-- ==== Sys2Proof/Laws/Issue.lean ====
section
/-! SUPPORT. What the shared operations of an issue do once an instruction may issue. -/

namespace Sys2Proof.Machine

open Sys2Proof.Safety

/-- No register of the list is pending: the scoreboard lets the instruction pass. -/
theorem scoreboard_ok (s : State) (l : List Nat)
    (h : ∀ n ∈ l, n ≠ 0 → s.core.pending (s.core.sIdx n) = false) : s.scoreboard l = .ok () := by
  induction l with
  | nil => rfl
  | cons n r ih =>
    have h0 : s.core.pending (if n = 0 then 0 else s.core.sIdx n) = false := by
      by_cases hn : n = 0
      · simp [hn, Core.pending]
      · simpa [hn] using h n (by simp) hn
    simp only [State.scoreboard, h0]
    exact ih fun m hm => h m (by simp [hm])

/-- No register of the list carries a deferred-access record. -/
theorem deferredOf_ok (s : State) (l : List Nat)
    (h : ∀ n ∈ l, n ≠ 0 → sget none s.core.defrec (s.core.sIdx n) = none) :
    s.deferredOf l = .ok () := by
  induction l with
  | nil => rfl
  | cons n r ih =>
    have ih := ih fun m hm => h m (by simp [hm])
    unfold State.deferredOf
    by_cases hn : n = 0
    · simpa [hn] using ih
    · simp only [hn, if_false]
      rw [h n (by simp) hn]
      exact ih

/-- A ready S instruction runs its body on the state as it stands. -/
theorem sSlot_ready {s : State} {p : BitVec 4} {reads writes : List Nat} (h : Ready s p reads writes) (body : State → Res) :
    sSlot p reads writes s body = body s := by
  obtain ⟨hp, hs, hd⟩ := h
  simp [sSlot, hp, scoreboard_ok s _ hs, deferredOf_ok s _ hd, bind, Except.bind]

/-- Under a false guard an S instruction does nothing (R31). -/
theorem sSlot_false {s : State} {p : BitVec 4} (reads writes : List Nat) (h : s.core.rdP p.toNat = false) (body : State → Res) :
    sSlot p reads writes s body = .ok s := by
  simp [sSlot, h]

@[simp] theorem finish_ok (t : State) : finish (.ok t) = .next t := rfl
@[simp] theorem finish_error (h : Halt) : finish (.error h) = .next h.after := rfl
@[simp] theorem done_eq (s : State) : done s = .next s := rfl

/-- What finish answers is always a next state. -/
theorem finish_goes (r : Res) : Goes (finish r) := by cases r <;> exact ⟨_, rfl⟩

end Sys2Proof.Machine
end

▸ What the task asks: Please write out, exactly as they appear above, only the lines in the stretch from the line with "simp [hn, Core.pending]" through the line with "it stands. -/".

▸ Solution:
      · simp [hn, Core.pending]
      · simpa [hn] using h n (by simp) hn
    simp only [State.scoreboard, h0]
    exact ih fun m hm => h m (by simp [hm])

/-- No register of the list carries a deferred-access record. -/
theorem deferredOf_ok (s : State) (l : List Nat)
    (h : ∀ n ∈ l, n ≠ 0 → sget none s.core.defrec (s.core.sIdx n) = none) :
    s.deferredOf l = .ok () := by
  induction l with
  | nil => rfl
  | cons n r ih =>
    have ih := ih fun m hm => h m (by simp [hm])
    unfold State.deferredOf
    by_cases hn : n = 0
    · simpa [hn] using ih
    · simp only [hn, if_false]
      rw [h n (by simp) hn]
      exact ih

/-- A ready S instruction runs its body on the state as it stands. -/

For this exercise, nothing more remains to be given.